The Cost Field holds the values of all the tiles in the grid. Typical these are held in some sort of 2D array, map or other data structure that have a key and a value. Having a key value pair allows for easy access of values based on a tile ID or some other kind identifying value. These values will be used in the calculations in the Integration step.

The integration field is where the most pathfinding happens. Here the algorithm becomes very similar to searching algorithms like Dijkstra’s and A*. We have an open list and a closed list which are used to keep track of the grid tiles. The open list is used to keep track of which tiles we have to visit and the closed list is kept to tell which tiles we’ve already visited.

Before the Integration process starts all tile’s cost is set to a large number. My examples uses 100, but as long the number is big enough that the costs will not add up to it you should be fine. Then the endpoint tile’s cost is set to zero so that it will always be the center. Once the Integration process starts the endpoint tile is is added to the open list. The algorithm then grabs the top of the open list (the endpoint tile) and looks at its neighbors while also removing it from the list. Each neighbor tile then has the original tile’s cost and its Cost Field Cost added together to create a new cost. This can be done using the tile’s cardinal (with diagonals) neighbors or using the tile’s orthogonal(no diagonals) neighbors. If the new cost is less than the neighbor’s current cost (the large number we set it to at the beginning) then it is added to the open list if it is not on the closed list. After all the neighbors have been looked at then the original tile is added to the closed list so that we don’t look at it again. This process continues until the open list is empty signifying that there are no more tiles left.
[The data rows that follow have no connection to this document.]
-- ==== Sys2Proof/Machine/Environment.lean ====
section
/-! DEFINITION. What the agents around the engine do (R8, R280 to R284) and reset (R290, R292). -/
namespace Sys2Proof.Machine

/-- Reset (R290): the engine's registers take their reset values; no event is performed and no other agent
changes (R292): the transport's rate, the received bytes and the caller's memories stay. -/
def resetEngine (s : State) : State :=
  { State.resetWith s.cfg with
    requests := s.requests, pix := s.pix, pay := s.pay, pixChanged := s.pixChanged,
    payChanged := s.payChanged, baud := s.baud, rx := s.rx, rxEnd := s.rxEnd, keys := s.keys,
    tapped := s.tapped, otherLock := s.otherLock, withheld := s.withheld, turns := s.turns,
    draws := s.draws, trace := s.trace }

/-- The changed addresses after the caller stores `b` at `a`: during a request (`busy`) an address whose
byte differs from what it held joins them (R64, log 20). -/
def noteChange (s : State) (m : Memory) (changed : List Nat) (a : Nat) (b : Byte) : List Nat :=
  if busy s = true ∧ memRead m a ≠ b then a :: changed else changed

/-- The listener takes the oldest received byte (R281). Under `EXCL` that is a breach: what the engine
reads from then on in the request is unspecified (R300). -/
def listenerTake (s : State) : State :=
  match s.rx with
  | [] => s
  | b :: rest => { s with rx := rest, keys := s.keys ++ [b], tapped := s.tapped || s.excl }

/-- One environment action. An attempt the arbiter does not grant does nothing (R284, log 15). -/
def applyEnv (a : EnvAction) (s : State) : State :=
  match a with
  | .submit d => { s with requests := s.requests ++ [d] }
  | .deviceSends b => { s with rx := s.rx ++ [b] }
  | .endOfInput on => { s with rxEnd := on }
  | .listenerTakes => listenerTake s
  | .otherLocks => if s.txlk then s else { s with otherLock := true }
  | .otherUnlocks => { s with otherLock := false }
  | .otherTx b => if s.otherLock then emit (.foreignTx b) s else s
  | .callerWritesPix a b =>
    { s with pix := memWrite s.pix a.toNat b, pixChanged := noteChange s s.pix s.pixChanged a.toNat b }
  | .callerWritesPay a b =>
    { s with pay := memWrite s.pay a.toNat b, payChanged := noteChange s s.pay s.payChanged a.toNat b }
  | .otherSetsBaud r => { s with baud := r }
  | .withhold k => { s with withheld := k :: s.withheld }
  | .offer k => { s with withheld := s.withheld.filter (· != k) }
  | .reset => resetEngine s

end Sys2Proof.Machine
end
Once the Integration is done we then go to the Flow Field process. The Flow Field then iterates through all tiles and looks at all their neighbors to find the one with the lowest cost. Once it has found the lowest cost neighbor it computes a directional vector that points from the origin of that to its lowest cost neighbor. My example stores this directional vector in the tile itself, but you could also store it in another grid of vector values so long at it is the same size as the original grid. Once the this part is done the Flow Field is complete and units can read directional vectors in order to path find to the target location.